§ Your objective
Go through the data and copy every line in which "hqRetire" appears.

§ Provided data
--------------------

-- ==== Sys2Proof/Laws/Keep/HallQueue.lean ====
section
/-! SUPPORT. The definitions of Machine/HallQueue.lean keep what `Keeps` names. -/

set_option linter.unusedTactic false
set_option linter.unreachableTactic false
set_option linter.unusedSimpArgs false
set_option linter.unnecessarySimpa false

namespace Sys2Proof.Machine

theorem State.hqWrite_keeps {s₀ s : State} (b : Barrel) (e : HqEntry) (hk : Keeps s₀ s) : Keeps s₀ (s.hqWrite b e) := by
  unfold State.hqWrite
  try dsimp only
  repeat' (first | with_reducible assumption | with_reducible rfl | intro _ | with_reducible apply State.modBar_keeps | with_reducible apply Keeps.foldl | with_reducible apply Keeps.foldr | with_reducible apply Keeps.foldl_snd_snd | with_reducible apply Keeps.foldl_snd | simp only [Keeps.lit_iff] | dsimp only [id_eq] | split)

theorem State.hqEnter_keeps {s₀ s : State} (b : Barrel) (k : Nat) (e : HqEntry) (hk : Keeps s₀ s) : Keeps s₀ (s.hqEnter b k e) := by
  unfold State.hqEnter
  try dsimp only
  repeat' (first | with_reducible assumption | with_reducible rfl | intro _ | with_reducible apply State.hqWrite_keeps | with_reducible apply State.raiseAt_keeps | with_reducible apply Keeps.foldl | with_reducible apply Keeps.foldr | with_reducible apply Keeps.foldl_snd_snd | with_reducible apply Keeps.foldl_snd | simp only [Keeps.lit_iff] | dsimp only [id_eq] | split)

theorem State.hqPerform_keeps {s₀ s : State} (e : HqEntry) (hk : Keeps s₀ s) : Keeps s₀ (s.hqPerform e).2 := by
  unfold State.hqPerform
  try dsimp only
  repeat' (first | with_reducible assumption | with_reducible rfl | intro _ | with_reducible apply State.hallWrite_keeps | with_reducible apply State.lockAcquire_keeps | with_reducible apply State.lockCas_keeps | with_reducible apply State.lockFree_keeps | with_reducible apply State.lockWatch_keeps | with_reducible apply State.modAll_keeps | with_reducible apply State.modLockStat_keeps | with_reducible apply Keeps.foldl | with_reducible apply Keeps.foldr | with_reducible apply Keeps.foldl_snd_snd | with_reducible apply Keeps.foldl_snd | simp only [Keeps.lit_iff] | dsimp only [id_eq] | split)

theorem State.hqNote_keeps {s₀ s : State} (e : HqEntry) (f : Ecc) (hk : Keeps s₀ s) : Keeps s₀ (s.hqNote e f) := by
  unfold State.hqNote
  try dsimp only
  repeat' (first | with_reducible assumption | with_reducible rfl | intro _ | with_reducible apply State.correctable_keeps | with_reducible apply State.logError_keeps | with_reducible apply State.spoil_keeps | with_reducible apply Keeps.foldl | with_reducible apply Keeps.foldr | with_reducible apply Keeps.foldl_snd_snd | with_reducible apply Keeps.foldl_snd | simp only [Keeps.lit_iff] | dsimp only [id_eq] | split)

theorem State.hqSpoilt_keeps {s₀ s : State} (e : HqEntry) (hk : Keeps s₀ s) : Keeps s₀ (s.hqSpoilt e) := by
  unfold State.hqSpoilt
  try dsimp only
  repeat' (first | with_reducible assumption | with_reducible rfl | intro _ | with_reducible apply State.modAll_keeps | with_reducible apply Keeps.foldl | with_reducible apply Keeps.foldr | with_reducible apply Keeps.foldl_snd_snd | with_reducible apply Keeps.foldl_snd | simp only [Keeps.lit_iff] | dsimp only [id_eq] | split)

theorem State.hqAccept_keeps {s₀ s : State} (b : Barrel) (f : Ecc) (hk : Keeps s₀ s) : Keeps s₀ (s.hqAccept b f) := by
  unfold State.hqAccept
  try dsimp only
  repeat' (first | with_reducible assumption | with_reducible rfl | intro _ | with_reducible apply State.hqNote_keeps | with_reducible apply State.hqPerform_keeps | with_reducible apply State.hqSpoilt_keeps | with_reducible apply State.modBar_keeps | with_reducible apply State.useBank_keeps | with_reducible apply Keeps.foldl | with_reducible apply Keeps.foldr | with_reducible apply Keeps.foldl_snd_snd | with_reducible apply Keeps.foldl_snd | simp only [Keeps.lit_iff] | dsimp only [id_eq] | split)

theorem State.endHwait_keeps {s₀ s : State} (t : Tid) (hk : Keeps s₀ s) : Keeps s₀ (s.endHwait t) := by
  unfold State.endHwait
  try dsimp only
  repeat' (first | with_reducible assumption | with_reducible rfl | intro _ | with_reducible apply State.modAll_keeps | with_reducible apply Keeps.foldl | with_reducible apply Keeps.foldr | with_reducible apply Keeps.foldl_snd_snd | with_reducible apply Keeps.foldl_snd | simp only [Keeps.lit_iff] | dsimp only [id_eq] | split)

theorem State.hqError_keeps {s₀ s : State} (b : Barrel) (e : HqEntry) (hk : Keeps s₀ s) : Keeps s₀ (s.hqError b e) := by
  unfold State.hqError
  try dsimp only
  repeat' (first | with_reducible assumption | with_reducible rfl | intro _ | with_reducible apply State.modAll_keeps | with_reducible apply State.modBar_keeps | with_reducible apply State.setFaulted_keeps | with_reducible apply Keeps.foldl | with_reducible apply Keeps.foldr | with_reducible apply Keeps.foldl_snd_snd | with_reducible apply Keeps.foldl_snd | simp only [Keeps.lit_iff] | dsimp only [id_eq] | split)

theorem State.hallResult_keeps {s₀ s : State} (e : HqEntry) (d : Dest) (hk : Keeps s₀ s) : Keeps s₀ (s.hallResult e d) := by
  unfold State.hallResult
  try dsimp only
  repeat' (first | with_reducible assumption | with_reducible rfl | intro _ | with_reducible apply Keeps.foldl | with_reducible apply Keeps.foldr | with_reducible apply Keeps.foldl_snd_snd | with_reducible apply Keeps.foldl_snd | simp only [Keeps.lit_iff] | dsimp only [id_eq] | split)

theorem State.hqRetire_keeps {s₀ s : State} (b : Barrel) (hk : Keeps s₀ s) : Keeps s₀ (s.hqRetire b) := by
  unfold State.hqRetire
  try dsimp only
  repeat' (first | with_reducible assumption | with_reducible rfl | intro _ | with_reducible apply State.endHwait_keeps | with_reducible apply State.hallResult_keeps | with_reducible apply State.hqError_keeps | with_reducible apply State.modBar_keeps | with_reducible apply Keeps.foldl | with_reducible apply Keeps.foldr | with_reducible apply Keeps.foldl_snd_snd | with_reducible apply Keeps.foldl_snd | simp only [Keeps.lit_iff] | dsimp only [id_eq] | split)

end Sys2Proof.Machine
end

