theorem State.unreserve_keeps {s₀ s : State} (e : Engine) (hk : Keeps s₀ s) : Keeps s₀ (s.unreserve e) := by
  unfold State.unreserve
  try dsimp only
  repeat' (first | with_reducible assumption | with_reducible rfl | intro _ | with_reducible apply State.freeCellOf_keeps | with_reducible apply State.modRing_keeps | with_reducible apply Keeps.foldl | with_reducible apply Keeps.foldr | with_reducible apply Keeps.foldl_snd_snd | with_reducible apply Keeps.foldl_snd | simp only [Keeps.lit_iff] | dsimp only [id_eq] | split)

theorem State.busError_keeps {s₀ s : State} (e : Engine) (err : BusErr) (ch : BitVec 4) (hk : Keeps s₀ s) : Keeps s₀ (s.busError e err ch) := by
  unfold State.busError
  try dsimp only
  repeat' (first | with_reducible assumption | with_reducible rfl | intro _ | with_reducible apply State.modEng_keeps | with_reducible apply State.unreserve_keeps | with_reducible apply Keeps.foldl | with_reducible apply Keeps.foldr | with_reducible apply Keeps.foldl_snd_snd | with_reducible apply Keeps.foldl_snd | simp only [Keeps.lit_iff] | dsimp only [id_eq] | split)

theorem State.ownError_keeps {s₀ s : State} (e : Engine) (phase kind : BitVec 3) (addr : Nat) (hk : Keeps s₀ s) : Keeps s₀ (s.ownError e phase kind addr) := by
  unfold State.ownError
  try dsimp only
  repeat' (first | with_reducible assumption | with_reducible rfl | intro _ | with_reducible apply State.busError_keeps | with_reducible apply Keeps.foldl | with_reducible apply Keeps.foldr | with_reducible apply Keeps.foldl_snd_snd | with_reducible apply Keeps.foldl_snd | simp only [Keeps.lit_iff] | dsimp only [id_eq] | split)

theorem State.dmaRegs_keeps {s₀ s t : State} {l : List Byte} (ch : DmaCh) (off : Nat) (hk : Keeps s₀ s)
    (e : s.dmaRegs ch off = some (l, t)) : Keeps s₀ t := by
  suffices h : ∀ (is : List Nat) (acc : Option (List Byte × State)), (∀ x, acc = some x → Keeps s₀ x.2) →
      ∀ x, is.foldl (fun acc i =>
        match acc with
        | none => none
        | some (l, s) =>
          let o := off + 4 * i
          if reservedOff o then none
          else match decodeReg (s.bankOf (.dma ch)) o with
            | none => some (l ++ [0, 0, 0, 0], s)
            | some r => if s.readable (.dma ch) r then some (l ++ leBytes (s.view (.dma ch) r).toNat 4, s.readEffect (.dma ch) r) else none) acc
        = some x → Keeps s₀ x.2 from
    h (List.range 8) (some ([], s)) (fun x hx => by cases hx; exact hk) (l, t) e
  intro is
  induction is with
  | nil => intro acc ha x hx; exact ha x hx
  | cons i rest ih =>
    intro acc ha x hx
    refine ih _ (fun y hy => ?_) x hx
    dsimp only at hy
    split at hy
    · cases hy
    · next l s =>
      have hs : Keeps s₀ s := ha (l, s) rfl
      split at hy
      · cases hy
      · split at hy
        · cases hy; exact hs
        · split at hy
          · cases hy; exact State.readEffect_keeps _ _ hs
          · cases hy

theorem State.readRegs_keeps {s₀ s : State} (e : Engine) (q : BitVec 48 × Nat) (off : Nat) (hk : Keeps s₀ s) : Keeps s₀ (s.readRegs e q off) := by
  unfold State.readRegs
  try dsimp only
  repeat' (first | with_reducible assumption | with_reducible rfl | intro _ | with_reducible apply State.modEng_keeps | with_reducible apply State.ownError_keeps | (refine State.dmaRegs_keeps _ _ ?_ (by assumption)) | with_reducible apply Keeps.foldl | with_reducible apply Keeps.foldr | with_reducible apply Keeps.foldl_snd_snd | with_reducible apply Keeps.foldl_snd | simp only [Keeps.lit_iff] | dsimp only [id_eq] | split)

--------------------

§ Reply
theorem State.hqRetire_keeps {s₀ s : State} (b : Barrel) (hk : Keeps s₀ s) : Keeps s₀ (s.hqRetire b) := by
  unfold State.hqRetire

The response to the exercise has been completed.